William Easterly has a new paper exposing silly development bureaucracy numbers: the Millennium Development Goals.
Measuring social and economic progress is not at all as straightforward as the discussion of the MDGs makes it seem. Setting targets in a particular way will make some regions look better and others look worse depending on a number of choices that any target-setting exercise must make. These choices include the following:
1. Choice of benchmark year
2. Linear vs. nonlinear relationships with time or per capita income
3. Absolute changes versus percentage changes
4. Change targets versus level targets
5. Positive vs. negative indicators
There has been very little discussion of these choices that were made in setting the MDGs. Sometimes, the choices made just seem a priori to make no sense; other times, they seem arbitrary and it is unclear on welfare grounds which measure to prefer; finally, the choices do not seem consistent across the seven MDGs. Unfortunately, as this paper will argue, many of the choices made had the effect of making Africa’s
progress look worse than is justified compared to other regions.

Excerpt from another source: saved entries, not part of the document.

/-- The phase as a context word is its code (43_control.md R105). -/
theorem State.phaseWord_eq (s : State) : s.phaseWord = s.phase.bits.setWidth 32 := by
  unfold State.phaseWord
  cases s.phase <;> rfl

/-- In the host's access a command out of order raises SequenceError (43_control.md R105). -/
theorem exec_host_of_not_legal {i : Instr} (hi : i ≠ .clear) (ha : s.agent = .host) (ho : s.op = .none)
    (he : s.phase ≠ .error) (hl : s.legal i = false) :
    exec i s = .next (s.raise .sequenceError (encode i) (s.phase.bits.setWidth 32)) := by
  rw [exec_host hi ha, State.request_of_not_legal ho he hl, State.phaseWord_eq]

/-- DECRYPT_BLOCK is in order exactly in BODY with a block left (43_control.md R99). -/
theorem State.legal_decryptBlock_iff (s : State) :
    s.legal .decryptBlock = true ↔ s.phase = .body ∧ s.blocksLeft ≠ 0#32 := by
  simp only [State.legal, Bool.and_eq_true, decide_eq_true_eq, BitVec.pos_iff_ne_zero]

/-- A word that no command encodes to is an illegal request (30_encoding.md R65, 43_control.md R104). -/
theorem writeCmd_of_undefined {w : Word} (h : ∀ i, w ≠ encode i) (s : State) :
    writeCmd w s = .next (s.illegalRequest w) := by
  unfold writeCmd
  split
  · next i hd => exact absurd ((decode_eq_ok_iff w i).1 hd) (h i)
  · rfl

end Requests

/-- Settles O9: the meaning of CLEAR looks at no register. -/
theorem clearResetsTheSession : Obligations.ClearResetsTheSession := fun _ => rfl

/-- Settles O10: in the host's access the command is its request. -/
theorem requestsAreDroppedWhenBusyOrInError : Obligations.RequestsAreDroppedWhenBusyOrInError := by
  intro i s hi ha h
  rw [exec_host hi ha, State.request_of_drops i h]
  rfl

/-- Settles O11: each phase makes its command legal, and only DERIVE_KEY's acceptance sets KSTEP. -/
theorem legalRequestsAreAccepted : Obligations.LegalRequestsAreAccepted := by
  intro s ha ho
  refine ⟨fun hp => ?_, fun hp => ?_, fun hp => ?_, fun hp hb => ?_⟩
  · exact exec_host_of_legal nofun ha ho (decide_eq_true hp)
  · exact exec_host_of_legal nofun ha ho (decide_eq_true hp)
  · exact exec_host_of_legal nofun ha ho (decide_eq_true hp)
  · have hne : s.blocksLeft ≠ 0#32 := fun h0 => by simp [h0] at hb
    exact exec_host_of_legal nofun ha ho (s.legal_decryptBlock_iff.2 ⟨hp, hne⟩)

/-- Settles O12: outside its phase, or for DECRYPT_BLOCK with no block left, a command is not legal. -/
theorem outOfOrderRequestsRaiseSequenceError : Obligations.OutOfOrderRequestsRaiseSequenceError := by
  intro s ha ho he
  refine ⟨fun hp => ?_, fun hp => ?_, fun hp => ?_, fun hp => ?_⟩
  · exact exec_host_of_not_legal nofun ha ho he (decide_eq_false hp)
  · exact exec_host_of_not_legal nofun ha ho he (decide_eq_false hp)
  · exact exec_host_of_not_legal nofun ha ho he (decide_eq_false hp)
  · have hl : ¬ s.legal .decryptBlock = true := by
      rw [s.legal_decryptBlock_iff]
      rintro ⟨hbody, hleft⟩
      exact hp.elim (· hbody) hleft
    exact exec_host_of_not_legal nofun ha ho he (Bool.eq_false_of_not_eq_true hl)

/-- Settles O13: the write as a step, of a word that is no command's encoding. -/
theorem undefinedWordsRaiseIllegalCommand : Obligations.UndefinedWordsRaiseIllegalCommand := by
  intro s w rest hs hr hp h1 h2 h3 h4 h5
  have hw : ∀ i, w ≠ encode i := by
    intro i
    cases i with
    | clear => exact h1
    | parseHeader => exact h2
    | deriveKey => exact h3
    | bodyInit => exact h4
    | decryptBlock => exact h5
  have hstep : step s = .next ((s.moved rest .host (some ⟨true, 0#32⟩)).illegalRequest w) :=
    (step_writeAt_reg (r := .cmd) nofun hs hr hp).trans (writeCmd_of_undefined hw _)
  rw [hstep]
  exact ⟨fun ho he => congrArg _ (State.illegalRequest_of_idle w ho he),
    fun h => congrArg _ (State.illegalRequest_of_drops w h)⟩
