-- ==== Sys2Proof/Machine/Operands.lean ====
section
/-!
DEFINITION. Operands and the arithmetic of the commands: a bit of a byte (R7), the cursor's count down
(R37, R41), the bit counter's count up (R39), the trash count (R113, R151) and the bit to write (R210).
-/

namespace Sys2Proof.Machine

/-- `b[i]`, bit i of the byte b (R7). -/
def bitAt (b : Byte) (i : Cursor) : Bool := b.getLsbD i.toNat

/-- `b[i] <- 1`: bit i set and every other bit unchanged (R7). -/
def setBit (b : Byte) (i : Cursor) : Byte := b ||| (1#8 <<< i.toNat)

/-- The cursor one position lower; 0 wraps to 7 (R37, R41, R162). -/
def cursorDown (c : Cursor) : Cursor := c - 1

/-- The counter plus one, modulo 2^w, for any COUNT_WIDTH w (R39, R211). -/
def countUp {w : Nat} (c : BitVec w) : BitVec w := c + 1

/-- The trash-bit count that an operand of R.NEW requests: `t[2:0]` for 0 to 7, none for every other integer
(R113, R151). -/
def trashCount (t : Int) : Option (BitVec 3) :=
  if 0 ≤ t ∧ t ≤ Config.trashMax then some (BitVec.ofInt 3 t) else none

/-- The bit that an operand of W.WRITE denotes: 1 when nonzero, 0 when zero (R114, R210). -/
def operandBit (v : Int) : Bool := decide (v ≠ 0)

end Sys2Proof.Machine
end

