-- ==== Sys2Proof/Machine/Fetch.lean ====
section
/-!
DEFINITION. What the core does with one input: a command word is decoded and run or answered ILLEGAL_COMMAND
(R116, R123), an answer resumes the command in progress (R75), power-on reset resets (R290). And how a word is
placed where the next step takes it.
-/

namespace Sys2Proof.Machine

/-- A command word on a port: decode it first (R262), run it, or answer ILLEGAL_COMMAND with no other effect
(R116, R255). -/
def runWord (p : Port) (w : Word) (s : State) : Host.Outcome State Fault Refusal :=
  match decode p w with
  | .ok i => exec i s
  | .error _ => .next (accept p s (complete p .illegalCommand))

/-- The core takes one input. -/
def deliver (e : Input) (s : State) : Host.Outcome State Fault Refusal :=
  match e with
  | .command p w => runWord p w s
  | .pullAnswer a => .next (answerPull a s)
  | .pushAnswer a => .next (answerPush a s)
  | .powerOnReset => .next (powerOn s)

/-- One step: take the oldest input that can be taken. With none the core waits, and nothing happens between
commands (R292, R311). -/
def advance (s : State) : Host.Outcome State Fault Refusal :=
  match nextInput s s.inputs with
  | none => .next s
  | some (e, rest) => deliver e { s with inputs := rest }

/-- The port ready for a word: no command in progress on it. -/
def freePort (p : Port) (s : State) : State :=
  match p with
  | .reader => { s with reader := { s.reader with pending := none } }
  | .writer => { s with writer := { s.writer with pending := none } }

/-- The word offered, ahead of every other input, on the port that its OP[3] selects, with that port ready. -/
def offerWord (w : Word) (s : State) : State :=
  let free := freePort (portOf w) s
  { free with inputs := .command (portOf w) w :: free.inputs }

end Sys2Proof.Machine
end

For example, for the poverty goal, countries are given credit when a citizen exits poverty, but met with silence if a citizen moves from near-poverty to a comfortable life. And why are the targets set vis-a-vis 1990, when the grading was announced in 2000? To meet targets, “17 African countries… would need 6 percent per capita growth over 2005-2015”: failing to meet the target is merely failing to produce a miracle.